Screen grab of tweet by @zzz0091 Image copyright Twitter
Image caption The private Arab TV's online campaign for women angered many in the Saudi kingdom

An Arab TV station apologises over an online campaign for women's freedom which prompted anger in Saudi Arabia, and the internet responds to claims that the LGBT community "stole the rainbow flag from God".

Saudi anger over women's freedom campaign

A Saudi-funded private broadcaster has apologised after its social media campaign on women's empowerment sparked an online backlash.

The Arabic "#Be_Free" campaign was organised by one of the Dubai-based Middle East Broadcasting Centre's channels, MBC 4.

While the original campaign tweets have since been deleted, screengrabs are circulating online but MBC says some of them have been "fabricated".

The tweet grabs say: "#Be_Free… Because you weren't created to be a follower or a shadow", and "With love comes freedom, but with obedience comes slavery."

One of them shows a woman with a low backless dress while another calls on women to "rebel and be free without limits".

These messages, targeted at a female audience, did not appear to sit well primarily with male Twitter users in the conservative Saudi kingdom.

Image copyright Twitter/@AlkamiK
Image caption Social media users shared screengrabs of the deleted tweets but MBC says some of them are fake

A Saudi prince who owns significant shares in the corporation distanced himself from the campaign and even threatened to "destroy" the person responsible for it if they did not retract the campaign and apologise.

"Whoever calls for absolute freedom is looking to spread chaos," a prominent Saudi writer said.

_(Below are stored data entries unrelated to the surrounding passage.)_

/-! ### `State.lineAsked` -/

@[simp] theorem State.lineAsked_active : s.lineAsked.active = s.active := by unfold State.lineAsked; split <;> simp_all
@[simp] theorem State.lineAsked_seq : s.lineAsked.seq = s.seq := by unfold State.lineAsked; split <;> simp_all
@[simp] theorem State.lineAsked_opCh : s.lineAsked.opCh = s.opCh := by unfold State.lineAsked; split <;> simp_all
@[simp] theorem State.lineAsked_opVal : s.lineAsked.opVal = s.opVal := by unfold State.lineAsked; split <;> simp_all
@[simp] theorem State.lineAsked_opIdx : s.lineAsked.opIdx = s.opIdx := by unfold State.lineAsked; split <;> simp_all
@[simp] theorem State.lineAsked_frame : s.lineAsked.frame = s.frame := by unfold State.lineAsked; split <;> simp_all
@[simp] theorem State.lineAsked_busAnswer : s.lineAsked.busAnswer = s.busAnswer := by unfold State.lineAsked; split <;> simp_all
@[simp] theorem State.lineAsked_halted : s.lineAsked.halted = s.halted := by unfold State.lineAsked; split <;> simp_all
@[simp] theorem State.lineAsked_lineEN : s.lineAsked.lineEN = s.lineEN := by unfold State.lineAsked; split <;> simp_all
@[simp] theorem State.lineAsked_lineSEL : s.lineAsked.lineSEL = s.lineSEL := by unfold State.lineAsked; split <;> simp_all
@[simp] theorem State.lineAsked_lineRST : s.lineAsked.lineRST = s.lineRST := by unfold State.lineAsked; split <;> simp_all
@[simp] theorem State.lineAsked_pending : s.lineAsked.pending = s.pending := by unfold State.lineAsked; split <;> simp_all
@[simp] theorem State.lineAsked_trace : s.lineAsked.trace = s.trace := by unfold State.lineAsked; split <;> simp_all
@[simp] theorem State.lineAsked_responses : s.lineAsked.responses = s.responses := by unfold State.lineAsked; split <;> simp_all
@[simp] theorem State.lineAsked_verdicts : s.lineAsked.verdicts = s.verdicts := by unfold State.lineAsked; split <;> simp_all
@[simp] theorem State.lineAsked_inputs : s.lineAsked.inputs = s.inputs := by unfold State.lineAsked; split <;> simp_all
@[simp] theorem State.lineAsked_lineReplies : s.lineAsked.lineReplies = s.lineReplies.tail := by unfold State.lineAsked; split <;> simp_all
@[simp] theorem State.lineAsked_busReplies : s.lineAsked.busReplies = s.busReplies := by unfold State.lineAsked; split <;> simp_all
@[simp] theorem State.lineAsked_initiatorReplies : s.lineAsked.initiatorReplies = s.initiatorReplies := by unfold State.lineAsked; split <;> simp_all
@[simp] theorem State.lineAsked_busDraws : s.lineAsked.busDraws = s.busDraws := by unfold State.lineAsked; split <;> simp_all
@[simp] theorem State.lineAsked_initiatorDraws : s.lineAsked.initiatorDraws = s.initiatorDraws := by unfold State.lineAsked; split <;> simp_all

/-! ### `State.busAsked` -/

@[simp] theorem State.busAsked_active : s.busAsked.active = s.active := by unfold State.busAsked; split <;> simp_all
@[simp] theorem State.busAsked_seq : s.busAsked.seq = s.seq := by unfold State.busAsked; split <;> simp_all
@[simp] theorem State.busAsked_opCh : s.busAsked.opCh = s.opCh := by unfold State.busAsked; split <;> simp_all
@[simp] theorem State.busAsked_opVal : s.busAsked.opVal = s.opVal := by unfold State.busAsked; split <;> simp_all
@[simp] theorem State.busAsked_opIdx : s.busAsked.opIdx = s.opIdx := by unfold State.busAsked; split <;> simp_all
@[simp] theorem State.busAsked_frame : s.busAsked.frame = s.frame := by unfold State.busAsked; split <;> simp_all
@[simp] theorem State.busAsked_busAnswer : s.busAsked.busAnswer = s.busAnswer := by unfold State.busAsked; split <;> simp_all
@[simp] theorem State.busAsked_halted : s.busAsked.halted = s.halted := by unfold State.busAsked; split <;> simp_all
@[simp] theorem State.busAsked_lineEN : s.busAsked.lineEN = s.lineEN := by unfold State.busAsked; split <;> simp_all
@[simp] theorem State.busAsked_lineSEL : s.busAsked.lineSEL = s.lineSEL := by unfold State.busAsked; split <;> simp_all
@[simp] theorem State.busAsked_lineRST : s.busAsked.lineRST = s.lineRST := by unfold State.busAsked; split <;> simp_all
@[simp] theorem State.busAsked_pending : s.busAsked.pending = s.pending := by unfold State.busAsked; split <;> simp_all
@[simp] theorem State.busAsked_trace : s.busAsked.trace = s.trace := by unfold State.busAsked; split <;> simp_all
@[simp] theorem State.busAsked_responses : s.busAsked.responses = s.responses := by unfold State.busAsked; split <;> simp_all
@[simp] theorem State.busAsked_verdicts : s.busAsked.verdicts = s.verdicts := by unfold State.busAsked; split <;> simp_all
@[simp] theorem State.busAsked_inputs : s.busAsked.inputs = s.inputs := by unfold State.busAsked; split <;> simp_all
@[simp] theorem State.busAsked_lineReplies : s.busAsked.lineReplies = s.lineReplies := by unfold State.busAsked; split <;> simp_all
@[simp] theorem State.busAsked_busReplies : s.busAsked.busReplies = s.busReplies.tail := by unfold State.busAsked; split <;> simp_all
@[simp] theorem State.busAsked_initiatorReplies : s.busAsked.initiatorReplies = s.initiatorReplies := by unfold State.busAsked; split <;> simp_all
@[simp] theorem State.busAsked_lineDraws : s.busAsked.lineDraws = s.lineDraws := by unfold State.busAsked; split <;> simp_all
@[simp] theorem State.busAsked_busDraws : s.busAsked.busDraws = if s.busReplies = [] then s.busDraws + 1 else s.busDraws := by unfold State.busAsked; split <;> simp_all
@[simp] theorem State.busAsked_initiatorDraws : s.busAsked.initiatorDraws = s.initiatorDraws := by unfold State.busAsked; split <;> simp_all

/-! ### `State.initiatorAsked` -/

@[simp] theorem State.initiatorAsked_active : s.initiatorAsked.active = s.active := by unfold State.initiatorAsked; split <;> simp_all
@[simp] theorem State.initiatorAsked_seq : s.initiatorAsked.seq = s.seq := by unfold State.initiatorAsked; split <;> simp_all
@[simp] theorem State.initiatorAsked_opCh : s.initiatorAsked.opCh = s.opCh := by unfold State.initiatorAsked; split <;> simp_all
@[simp] theorem State.initiatorAsked_opVal : s.initiatorAsked.opVal = s.opVal := by unfold State.initiatorAsked; split <;> simp_all
@[simp] theorem State.initiatorAsked_opIdx : s.initiatorAsked.opIdx = s.opIdx := by unfold State.initiatorAsked; split <;> simp_all
@[simp] theorem State.initiatorAsked_frame : s.initiatorAsked.frame = s.frame := by unfold State.initiatorAsked; split <;> simp_all
@[simp] theorem State.initiatorAsked_busAnswer : s.initiatorAsked.busAnswer = s.busAnswer := by unfold State.initiatorAsked; split <;> simp_all
@[simp] theorem State.initiatorAsked_halted : s.initiatorAsked.halted = s.halted := by unfold State.initiatorAsked; split <;> simp_all
@[simp] theorem State.initiatorAsked_lineEN : s.initiatorAsked.lineEN = s.lineEN := by unfold State.initiatorAsked; split <;> simp_all
@[simp] theorem State.initiatorAsked_lineSEL : s.initiatorAsked.lineSEL = s.lineSEL := by unfold State.initiatorAsked; split <;> simp_all
@[simp] theorem State.initiatorAsked_lineRST : s.initiatorAsked.lineRST = s.lineRST := by unfold State.initiatorAsked; split <;> simp_all
@[simp] theorem State.initiatorAsked_pending : s.initiatorAsked.pending = s.pending := by unfold State.initiatorAsked; split <;> simp_all
@[simp] theorem State.initiatorAsked_trace : s.initiatorAsked.trace = s.trace := by unfold State.initiatorAsked; split <;> simp_all
@[simp] theorem State.initiatorAsked_responses : s.initiatorAsked.responses = s.responses := by unfold State.initiatorAsked; split <;> simp_all
@[simp] theorem State.initiatorAsked_verdicts : s.initiatorAsked.verdicts = s.verdicts := by unfold State.initiatorAsked; split <;> simp_all
@[simp] theorem State.initiatorAsked_inputs : s.initiatorAsked.inputs = s.inputs := by unfold State.initiatorAsked; split <;> simp_all
@[simp] theorem State.initiatorAsked_lineReplies : s.initiatorAsked.lineReplies = s.lineReplies := by unfold State.initiatorAsked; split <;> simp_all
@[simp] theorem State.initiatorAsked_busReplies : s.initiatorAsked.busReplies = s.busReplies := by unfold State.initiatorAsked; split <;> simp_all
@[simp] theorem State.initiatorAsked_initiatorReplies : s.initiatorAsked.initiatorReplies = s.initiatorReplies.tail := by unfold State.initiatorAsked; split <;> simp_all
@[simp] theorem State.initiatorAsked_lineDraws : s.initiatorAsked.lineDraws = s.lineDraws := by unfold State.initiatorAsked; split <;> simp_all
@[simp] theorem State.initiatorAsked_busDraws : s.initiatorAsked.busDraws = s.busDraws := by unfold State.initiatorAsked; split <;> simp_all
@[simp] theorem State.initiatorAsked_initiatorDraws : s.initiatorAsked.initiatorDraws = if s.initiatorReplies = [] then s.initiatorDraws + 1 else s.initiatorDraws := by unfold State.initiatorAsked; split <;> simp_all

/-! ### `State.construct` -/

@[simp] theorem State.construct_active : s.construct.active = false := rfl
@[simp] theorem State.construct_seq : s.construct.seq = .idle := rfl
@[simp] theorem State.construct_opCh : s.construct.opCh = none := rfl
@[simp] theorem State.construct_opVal : s.construct.opVal = none := rfl
@[simp] theorem State.construct_opIdx : s.construct.opIdx = none := rfl
@[simp] theorem State.construct_frame : s.construct.frame = none := rfl
@[simp] theorem State.construct_busAnswer : s.construct.busAnswer = none := rfl
@[simp] theorem State.construct_halted : s.construct.halted = false := rfl
@[simp] theorem State.construct_lineEN : s.construct.lineEN = s.lineEN := rfl
@[simp] theorem State.construct_lineSEL : s.construct.lineSEL = s.lineSEL := rfl
@[simp] theorem State.construct_lineRST : s.construct.lineRST = s.lineRST := rfl
@[simp] theorem State.construct_pending : s.construct.pending = [] := rfl
@[simp] theorem State.construct_trace : s.construct.trace = s.trace := rfl
@[simp] theorem State.construct_responses : s.construct.responses = s.responses := rfl
@[simp] theorem State.construct_verdicts : s.construct.verdicts = s.verdicts := rfl
@[simp] theorem State.construct_inputs : s.construct.inputs = s.inputs := rfl
@[simp] theorem State.construct_lineReplies : s.construct.lineReplies = s.lineReplies := rfl
@[simp] theorem State.construct_busReplies : s.construct.busReplies = s.busReplies := rfl
@[simp] theorem State.construct_initiatorReplies : s.construct.initiatorReplies = s.initiatorReplies := rfl
@[simp] theorem State.construct_lineDraws : s.construct.lineDraws = s.lineDraws := rfl
@[simp] theorem State.construct_busDraws : s.construct.busDraws = s.busDraws := rfl
@[simp] theorem State.construct_initiatorDraws : s.construct.initiatorDraws = s.initiatorDraws := rfl

/-! ### `State.takeInput` -/

@[simp] theorem State.takeInput_active : s.takeInput.active = s.active := rfl
@[simp] theorem State.takeInput_seq : s.takeInput.seq = s.seq := rfl
@[simp] theorem State.takeInput_opCh : s.takeInput.opCh = s.opCh := rfl
@[simp] theorem State.takeInput_opVal : s.takeInput.opVal = s.opVal := rfl
@[simp] theorem State.takeInput_opIdx : s.takeInput.opIdx = s.opIdx := rfl
@[simp] theorem State.takeInput_frame : s.takeInput.frame = s.frame := rfl
@[simp] theorem State.takeInput_busAnswer : s.takeInput.busAnswer = s.busAnswer := rfl
@[simp] theorem State.takeInput_halted : s.takeInput.halted = s.halted := rfl
@[simp] theorem State.takeInput_lineEN : s.takeInput.lineEN = s.lineEN := rfl
@[simp] theorem State.takeInput_lineSEL : s.takeInput.lineSEL = s.lineSEL := rfl
@[simp] theorem State.takeInput_lineRST : s.takeInput.lineRST = s.lineRST := rfl
@[simp] theorem State.takeInput_pending : s.takeInput.pending = s.pending := rfl
@[simp] theorem State.takeInput_trace : s.takeInput.trace = s.trace := rfl
@[simp] theorem State.takeInput_responses : s.takeInput.responses = s.responses := rfl
@[simp] theorem State.takeInput_verdicts : s.takeInput.verdicts = s.verdicts := rfl
@[simp] theorem State.takeInput_inputs : s.takeInput.inputs = s.inputs.tail := rfl
@[simp] theorem State.takeInput_lineReplies : s.takeInput.lineReplies = s.lineReplies := rfl
@[simp] theorem State.takeInput_busReplies : s.takeInput.busReplies = s.busReplies := rfl
@[simp] theorem State.takeInput_initiatorReplies : s.takeInput.initiatorReplies = s.initiatorReplies := rfl
@[simp] theorem State.takeInput_lineDraws : s.takeInput.lineDraws = s.lineDraws := rfl
@[simp] theorem State.takeInput_busDraws : s.takeInput.busDraws = s.busDraws := rfl
@[simp] theorem State.takeInput_initiatorDraws : s.takeInput.initiatorDraws = s.initiatorDraws := rfl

One woman added: "If freedom to you means giving up my religion and my hijab and my chastity, may God make me his prisoner for all my life".

In a statement, MBC said that an employee in its New Media division responsible for the tweets used "wrong, unacceptable" language.

It continued that the tweets deviated from the crux of the campaign, intended to "support the rights of Arab women and to empower them".

But this wasn't enough to curb the anger, with calls to boycott the channel and companies that advertise on it.

Image copyright Twitter/@MSJ_6666
Image caption Some have called for a boycott of the Saudi-funded network

But some were more conciliatory about MBC's "good intentions" following its clarification.

A student in Tunis said: "Inspiring and encouraging women to seek their rights is NEVER a bad thing. No one should apologise [for] doing such a thing."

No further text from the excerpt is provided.